As pointed out in Lawyers Civil Process, Inc., the matters of lack of personnel and inadequate operating budgets and the use of civil process servers have been the subject of legislative consideration and Attorney General's opinions. See Pope and McConnico, Practicing Law the 1981 Texas Rules, 32 Baylor L.Rev. 457 (1980); Figari, Texas Civil Procedure, 35 S.W.L.J. 359, 364-65 (1981); Tex.Atty.Gen.Op. No. H-595 (1975). Neither the legislature nor the Texas Supreme Court have seen fit to specifically authorize the unlimited use of private civil process servers, unless the Rules of procedure are strictly complied with. This was not done in this case.
Accordingly, appellant's points of error one and two are sustained.
Under points of error three and four, appellant claims citation was defective because it shows it was served at a different address and that the signature of the person making the return is illegible. While we acknowledge that the rules regarding the service of citation must be strictly followed, Encore Builders v. Wells, 636 S.W.2d 722 (Tex.App. — Corpus Christi 1982, no writ); Mega v. Anglo Iron Metal Company of Harlingen, 601 S.W.2d 501 (Tex.Civ.App. — Corpus Christi 1980, no writ), where as here, the return affirmatively states that it was served on the named defendant, we hold, he may be served wherever he can be found in the county, and the person executing the citation is not limited to the address mentioned. We have examined the return and do not find the signature of the party making same illegible. Points of error three and four are overruled.

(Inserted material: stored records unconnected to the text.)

-- ==== Sys2Proof/Tests/Slice0.lean ====
section
/-! SUPPORT. Tests: ill-formed operands are refused, and every statement's hypotheses are met by a concrete state. -/

set_option Elab.async false

namespace Sys2Proof.Tests

open Sys2Proof Sys2Proof.Machine

/-- A state whose objects are those of a list, all others at their defaults. -/
def st (objs : List (Nat × Nat)) (f : Core → Core := id) : State :=
  { State.reset with core := f (objs.foldl (fun c e => c.put e.1 e.2) Core.init) }

/-- Change the sequencer's state. -/
def sq (f : SeqState → SeqState) (c : Core) : Core := { c with seq := f c.seq }

/-- The state after a command; an outcome that is no next state leaves the state before it. -/
def after (i : Instr) (s : State) : State :=
  match exec i s with
  | .next t => t
  | _ => s

/-- The hub after a command. -/
def aft (i : Instr) (s : State) : Core := (after i s).core

/-! ## Operands that cannot arrive are refused -/

def shortCell : Cell := mkCell 0 0 true false 0 0 0 [] |> fun c => { c with payload := [1] }

theorem smoke_cell : exec (.writeCell 1 shortCell) State.reset = .refused .illFormed := rfl
theorem smoke_codeword : exec (.codewordReceive 1 0
    { good := true, corrected := 16, msg := 0 }) State.reset
    = .refused .illFormed := rfl
theorem smoke_readDecode : exec (.readDecode 3 { err := [], shadow := [], interruptNs := 0 }) State.reset
    = .refused .illFormed := rfl
theorem smoke_writeSweep : exec (.writeSweepDone 3 0 { runs := [], repeated := false, saveBad := [] }) State.reset
    = .refused .illFormed := rfl
theorem smoke_writeSave : exec (.writeSweepDone 3 0 { runs := List.replicate 10 none, repeated := false, saveBad := [128] })
    State.reset = .refused .illFormed := rfl
theorem smoke_selftest : exec (.selftestDone { fuseBad := false, millpond := none, trims := [], checkers := [] }) State.reset
    = .refused .illFormed := rfl
theorem smoke_trainStep : exec (.trainStepDone 3
    { coarse := [], fine := [], caBits := [], lanes := [], hardOk := [], saveBad := [] }) State.reset
    = .refused .illFormed := rfl
theorem smoke_mr4 : exec (.mr4Result 3 0 [0, 1]) State.reset = .refused .illFormed := rfl
theorem smoke_decoder : exec (.decoderSelftest 3 [0]) State.reset = .refused .illFormed := rfl
theorem smoke_restore : exec (.restoreDone 3 { lanes := [], hardOk := [] }) State.reset = .refused .illFormed := rfl
theorem smoke_object : exec (.loaRead (.headrace 1 shortCell)) State.reset = .refused .illFormed := rfl
theorem smoke_open : exec (.loaRead (.udp 7 9 true [0x14])) State.reset = .refused .illFormed := rfl

/-! ## The hypotheses of the statements are met -/

def up (dev : Nat) (objs : List (Nat × Nat)) (f : Core → Core := id) : State :=
  st ([(Obj.Seq.SEQ_STATE, 2), (Obj.Dev.DEVICE_STATE, dev)] ++ objs) f

def cells (n : Nat) : FuseCells := { a := n, b := n, c := n }

def hearing (f : Core → Core) : Core → Core := fun c => f { c with fc := { c.fc with running := true } }

/-- A request of a host: its header, and its data. -/
def req (op session seq index sub dlen : Nat) (data : List Byte) (flags off total : Nat) : List Byte :=
  toBytes 24 (1 <<< 188 + op <<< 184 + flags <<< 168 + session <<< 152 + seq <<< 120 + index <<< 104 + sub <<< 96
    + dlen <<< 64 + off <<< 32 + total) ++ data

/-- Session 3 is open, from port 9 of address 7. -/
def ses (f : Session → Session := id) (objs : List (Nat × Nat) := []) : State :=
  up 5 objs fun c => c.updSession 3 fun _ => f { Session.closed with isOpen := true, addr := 7, port := 9 }

def dgram (bs : List Byte) : LoaArrival := .udp 7 9 true bs

def rdReq : List Byte := req 1 3 5 0x4000 2 64 [] 0 0 0

def wrReq (sub : Nat) (v : List Byte) : List Byte := req 2 3 5 0x2805 sub v.length v 0 0 v.length

theorem witness_Requests_1 :
    (Fresh (ses) 7 9 rdReq ∧ (loaParse rdReq).op = 1 ∧ (loaParse rdReq).offset = 0 ∧
      ((ses).counted 3).readRefusal .openWorld (loaParse rdReq).index (loaParse rdReq).sub = none ∧
      ((aft (.loaRead (dgram rdReq)) ses).sessionOf 3).top = 5 ∧
      (aft (.loaRead (dgram rdReq)) ses).get Obj.Loa.REQUESTS = 1) := by decide +kernel

theorem witness_Requests_2 :
    (let m := loaParse (req 1 3 5 0x4000 99 64 [] 0 0 0)
     Fresh (ses) 7 9 (req 1 3 5 0x4000 99 64 [] 0 0 0) ∧ m.op = 1 ∧
      ((ses).counted 3).readRefusal .openWorld m.index m.sub = some .malformed) := by decide +kernel

theorem witness_Requests_9 :
    (let b := req 1 3 5 0x4000 2 3 [] 0 4 0
     let s := ses fun x => { x with snap := some (0x400002, ([1, 2, 3, 4, 5, 6, 7, 8], 5, true, false, 0)) }
     Fresh s 7 9 b ∧ (loaParse b).op = 1 ∧ (loaParse b).offset ≠ 0 ∧
      (aft (.loaRead (dgram b)) s).out = [.udp 7 9 (replyBytes (s.core.sessionOf 3) (loaParse b)
        { Reply.bare .ok with ready := true, more := true, gen := 5, offset := 4, total := 8, data := [5, 6, 7] })]) := by
  decide +kernel

/-- Session 3 in the secure world, under the key 99. -/
def closedSes (f : Session → Session := id) : State := ses fun x => f { x with secure := true, ks := 99 }

theorem witness_Requests_10 :
    (let b := loaSeal true 99 3 0 5 (req 1 3 5 0x4000 2 64 [] 8 0 0) []
     Fresh closedSes 7 9 b ∧ (loaParse b).tagged = true ∧ (loaParse b).op = 1 ∧ (loaParse b).offset = 0 ∧
      closedSes.core.worldOf 3 = .secureWorld ∧
      (closedSes.counted 3).readRefusal .secureWorld (loaParse b).index (loaParse b).sub = none) := by decide +kernel

theorem witness_Requests_11 :
    (let b := req 2 3 5 0x2805 9 4 [0, 0, 0, 9] 0 4 8
     let m := loaParse b
     let s := ses fun x => { x with part := some (0x280509, 8, [0, 0, 0, 1]) }
     Fresh s 7 9 b ∧ m.op = 2 ∧ s.core.partGoesOn m.session m = true ∧ m.offset = 4 ∧ m.more = false ∧
      clearableOf m.index m.sub = none ∧
      (s.clear.core.inc64 Obj.Loa.REQUESTS).writeRefusal .openWorld m.index m.sub ([0, 0, 0, 1] ++ m.body) = none ∧
      (aft (.loaWrite (dgram b)) s).get 0x280509 = 1 <<< 32 + 9 ∧ (aft (.loaWrite (dgram b)) s).get Obj.Loa.FLAGS = 0) := by
  decide +kernel

theorem witness_Requests_12 :
    (let s := ses fun x => { x with part := some (0x280509, 8, [0, 0, 0, 1]) }
     let b := wrReq 9 (toBytes 8 77)
     s.core.partGoesOn 3 (loaParse b) = false ∧ Fresh s 7 9 b ∧
      (aft (.loaWrite (dgram b)) s).get 0x280509 = 77 ∧ (aft (.loaWrite (dgram b)) s).bitOf Obj.Loa.FLAGS 0 = true ∧
      (aft (.loaRead (dgram rdReq)) s).bitOf Obj.Loa.FLAGS 0 = true ∧
      ((aft (.loaRead (dgram rdReq)) s).sessionOf 3).part = none) := by decide +kernel

/-- Port 2 is UP, with its session. -/
def portSes (x : Session := { Session.closed with isOpen := true }) : State :=
  up 5 [(Obj.Port.PORT_STATE 2, 3)] fun c => (c.updSession 0xFF02 fun _ => x).updPort 2 fun q =>
    { q with creditSeen := true, grant := [(2, 5)], cum := [(2, 4), (3, 4)] }

def objCell (bs : List Byte) : Cell := mkCell Cy.object Vc.ctl true false 5 bs.length 0 bs

theorem witness_Requests_13 :
    (let x := objCell (req 1 0xFF02 5 0x4000 2 64 [] 0 0 0)
     portSes.core.seqUp = true ∧ x.wf = true ∧ (LoaArrival.headrace 2 x).opens = false ∧
      (portSes.clear.core.objectIn 2 x).2 = some (req 1 0xFF02 5 0x4000 2 64 [] 0 0 0) ∧
      (aft (.loaRead (.headrace 2 x)) portSes).out.length = 1 ∧
      (aft (.loaRead (.headrace 2 x)) portSes).get Obj.Loa.REQUESTS = 1) := by decide +kernel

theorem witness_Requests_3 :
    (let b := wrReq (Obj.Stream.START_INDEX 5 % 256) (toBytes 8 77)
     let m := loaParse b
     Fresh (ses) 7 9 b ∧ m.op = 2 ∧ m.offset = 0 ∧ m.more = false ∧ m.total = m.body.length ∧ m.total ≤ 4096 ∧
      0x2800 ≤ m.index ∧ m.index < 0x2900 ∧ m.sub ≠ 1 ∧ clearableOf m.index m.sub = none ∧
      ((ses).counted 3).writeRefusal .openWorld m.index m.sub m.body = none ∧
      (aft (.loaWrite (dgram b)) ses).get (Obj.Stream.START_INDEX 5) = 77) := by decide +kernel

theorem witness_Requests_4 :
    (let b := wrReq (Obj.Stream.START_INDEX 5 % 256) (toBytes 3 77)
     let m := loaParse b
     Fresh (ses) 7 9 b ∧ m.total = m.body.length ∧
      ((ses).counted 3).writeRefusal .openWorld m.index m.sub m.body = some .malformed ∧
      (aft (.loaWrite (dgram b)) ses).get (Obj.Stream.START_INDEX 5) = (ses).core.get (Obj.Stream.START_INDEX 5)) := by decide +kernel

theorem witness_Requests_5 :
    (let b := req 2 3 5 0x5030 6 4 [1, 2, 3, 4] 0x40 0 9
     let m := loaParse b
     Fresh (ses) 7 9 b ∧ m.op = 2 ∧ m.offset = 0 ∧ m.more = true ∧ m.body.length ≤ m.total ∧
      ((aft (.loaWrite (dgram b)) ses).sessionOf 3).part = some (0x503006, 9, [1, 2, 3, 4])) := by decide +kernel

theorem witness_Requests_6 :
    (let b := req 3 3 5 0x4000 2 0 [] 0 0 0
     let m := loaParse b
     Fresh (ses) 7 9 b ∧ m.op = 3 ∧ ((ses).counted 3).describeRefusal .openWorld m.index m.sub = none ∧
      (lookup m.index m.sub).isSome ∧ ((aft (.loaDescribe (dgram b)) ses).sessionOf 3).top = 5) := by decide +kernel

theorem witness_Requests_7 :
    (let b := req 7 3 5 0 0 1 [1] 0 0 0
     let e := req 9 3 5 0 0 3 [1, 2, 3] 0 0 0
     Fresh (ses) 7 9 b ∧ (loaParse b).op = 7 ∧ (loaParse b).body = [1] ∧
      ((aft (.loaSubscribe (dgram b)) ses).sessionOf 3).subscribed = true ∧
      Fresh (ses) 7 9 e ∧ (loaParse e).op = 9 ∧ (loaParse e).body.length ≤ 64) := by decide +kernel

theorem witness_Requests_8 :
    (let s := ses fun x => { x with top := 40, replies := [(39, [8, 8])] }
     let d := req 2 3 39 0x1110 2 2 [0, 9] 0 0 2
     let l := req 2 3 24 0x1110 2 2 [0, 9] 0 0 2
     Asked s 7 9 d ∧ seqRefused 40 39 = false ∧ (s.core.sessionOf 3).held 39 = some [8, 8] ∧
      (aft (.loaWrite (dgram d)) s).out = [.udp 7 9 [8, 8]] ∧
      Asked s 7 9 l ∧ seqRefused 40 24 = true ∧ (aft (.loaWrite (dgram l)) s).bitOf Obj.Loa.FLAGS 1 = true) := by decide +kernel

theorem witness_Sessions_1 :
    (let b := req 4 0 0 0 0 16 (toBytes 16 0xABCD) 0 0 0
     let m := loaParse b
     m.bad { udp := true, a := 7, b := 9 } = false ∧ m.reply = false ∧ m.op = 4 ∧ m.session = 0 ∧ m.seq = 0 ∧ m.body.length = 16 ∧
      (ses).core.freeSessions ≠ [] ∧ ((ses).core.sessionOf 0).isOpen = false) := by decide +kernel

theorem witness_Sessions_2 :
    (let b := req 4 0 0 0 0 16 (toBytes 16 0xABCD) 0 0 0
     let s := up 5 [] fun c => (List.range 17).foldl (fun c i => c.updSession i fun x => { x with isOpen := i != 0 }) c
     s.core.freeSessions = [] ∧ (s.core.sessionOf 0).isOpen = false ∧ (aft (.loaOpen (dgram b) 1) s).out.length = 1) := by
  decide +kernel

/-- An AUTH of session 3 at hub 77, under the admission key of a part that has none loaded. -/
def authHead : List Byte := req 5 3 1 0 0 0 [] 8 0 0

def authReq : List Byte := authHead ++ toBytes 16 323413006633252587556865633232513430726

def ses77 (fails : Nat) : State :=
  let s := ses fun x => { x with fails := fails }
  { s with
    core := { s.core with objs := (Obj.Id.HUB_ID, 77) :: s.core.objs }
    fuses := { boot := cells 0, hashes := [], revoke := cells 0, floor := cells 0, lock := cells 0 } }

theorem witness_Sessions_3 :
    (let m := loaParse authReq
     let s := ses77 0
     Asked s 7 9 authReq ∧ m.op = 5 ∧ (s.core.sessionOf 3).held 1 = none ∧ (s.core.sessionOf 3).begun = false ∧
      (s.core.sessionOf 3).top = 0 ∧ m.session = 3 ∧ m.seq = 1 ∧ m.tagged = true ∧ m.dlen = 0 ∧
      s.core.admitKeyNow s.fuses = some 0 ∧ m.sealed (loaKey 0 77 3 0 0) 0 = true ∧ s.core.get Obj.Id.HUB_ID = 77) := by
  decide +kernel

theorem witness_Sessions_5 :
    (let m := loaParse authReq
     let s : State := { ses77 0 with fuses := { (ses77 0).fuses with boot := cells 1 } }
     Asked s 7 9 authReq ∧ m.op = 5 ∧ (s.core.sessionOf 3).held 1 = none ∧ (s.core.sessionOf 3).begun = false ∧
      (s.core.sessionOf 3).secure = false ∧ m.seq = 1 ∧ m.tagged = true ∧ m.dlen = 0 ∧
      s.core.admitKeyNow s.fuses = none ∧ (aft (.loaAuth (dgram authReq)) s).get Obj.Loa.AUTH_FAILS = 1) := by decide +kernel

theorem witness_Sessions_4 :
    (let m := loaParse (authHead ++ toBytes 16 0)
     Asked (ses77 2) 7 9 (authHead ++ toBytes 16 0) ∧ m.tagged = true ∧ m.sealed (loaKey 0 77 3 0 0) 0 = false ∧
      (ses77 2).core.admitKeyNow (ses77 2).fuses = some 0 ∧ ((ses77 2).core.sessionOf 3).fails = 2 ∧
      ((ses77 0).core.sessionOf 3).fails ≠ 2) := by decide +kernel

theorem witness_Sessions_6 :
    (let b := req 6 3 5 0 0 0 [] 0 0 0
     Fresh (ses) 7 9 b ∧ (loaParse b).op = 6 ∧ ((aft (.loaClose (dgram b)) ses).sessionOf 3).isOpen = false ∧
      ((aft (.sessionIdle 3) ses).sessionOf 3).isOpen = false) := by decide +kernel

theorem witness_Sessions_n_1 :
    (let s := ses fun x => { x with notes := [{ seq := 1, sent := 1, msg := [5] }, { seq := 2, sent := 4, msg := [6] }] }
     let b := req 8 3 1 0 0 0 [] 0x80 0 0
     (loaParse b).reply = true ∧ (loaParse b).op = 8 ∧ (dgram b).opens = false ∧
      ((aft (.loaNotifyAck (dgram b)) s).sessionOf 3).notes.length = 1 ∧
      (aft (.notifyRetry 3 1) s).out = [.udp 7 9 [5]] ∧ (aft (.notifyRetry 3 2) s).get Obj.Loa.NOTIFY_LOST = 1 ∧
      (aft (.notifyRetry 3 2) s).out = []) := by decide +kernel

theorem witness_Sessions_n_2 :
    (let s := portSes { Session.closed with isOpen := true, notes := [{ seq := 1, sent := 1, msg := [5] }] }
     s.core.portUp 2 = true ∧ ((s.core.sessionOf 0xFF02).notes.find? fun e => e.seq == 1) = some { seq := 1, sent := 1, msg := [5] } ∧
      (s.core.portOf 2).txq = [] ∧ 1 ≤ (s.core.portOf 2).credit Vc.ctl ∧
      (aft (.notifyRetry 0xFF02 1) s).out = [.cell 2 Cy.object (mkCell Cy.object Vc.ctl true false 0 1 0 [5])]) := by decide +kernel

theorem witness_Sessions_n_3 :
    (let s := closedSes fun x => { x with notes := [{ seq := 1, sent := 1, msg := [5] }] }
     let b := loaSeal true 99 3 3 1 (req 8 3 1 0 0 0 [] 0x88 0 0) []
     (loaParse b).reply = true ∧ (loaParse b).sealed 99 3 = true ∧ (loaParse b).op = 8 ∧ (loaParse b).lver = 1 ∧
      (loaParse b).rsv = 0 ∧ ((aft (.loaNotifyAck (dgram b)) s).sessionOf 3).notes = []) := by decide +kernel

Appellant's remaining points of error deal with the admissibility of evidence and the sufficiency of the evidence to support the amount of money awarded as damages by the trial court. Because of our disposition of this case, these matters are not likely to recur in a retrial and are not necessary for the disposition of this appeal. We, therefore, find it unnecessary to address them. TEX.R.CIV.P. 452.
The judgment of the trial court is REVERSED and REMANDED for a new trial.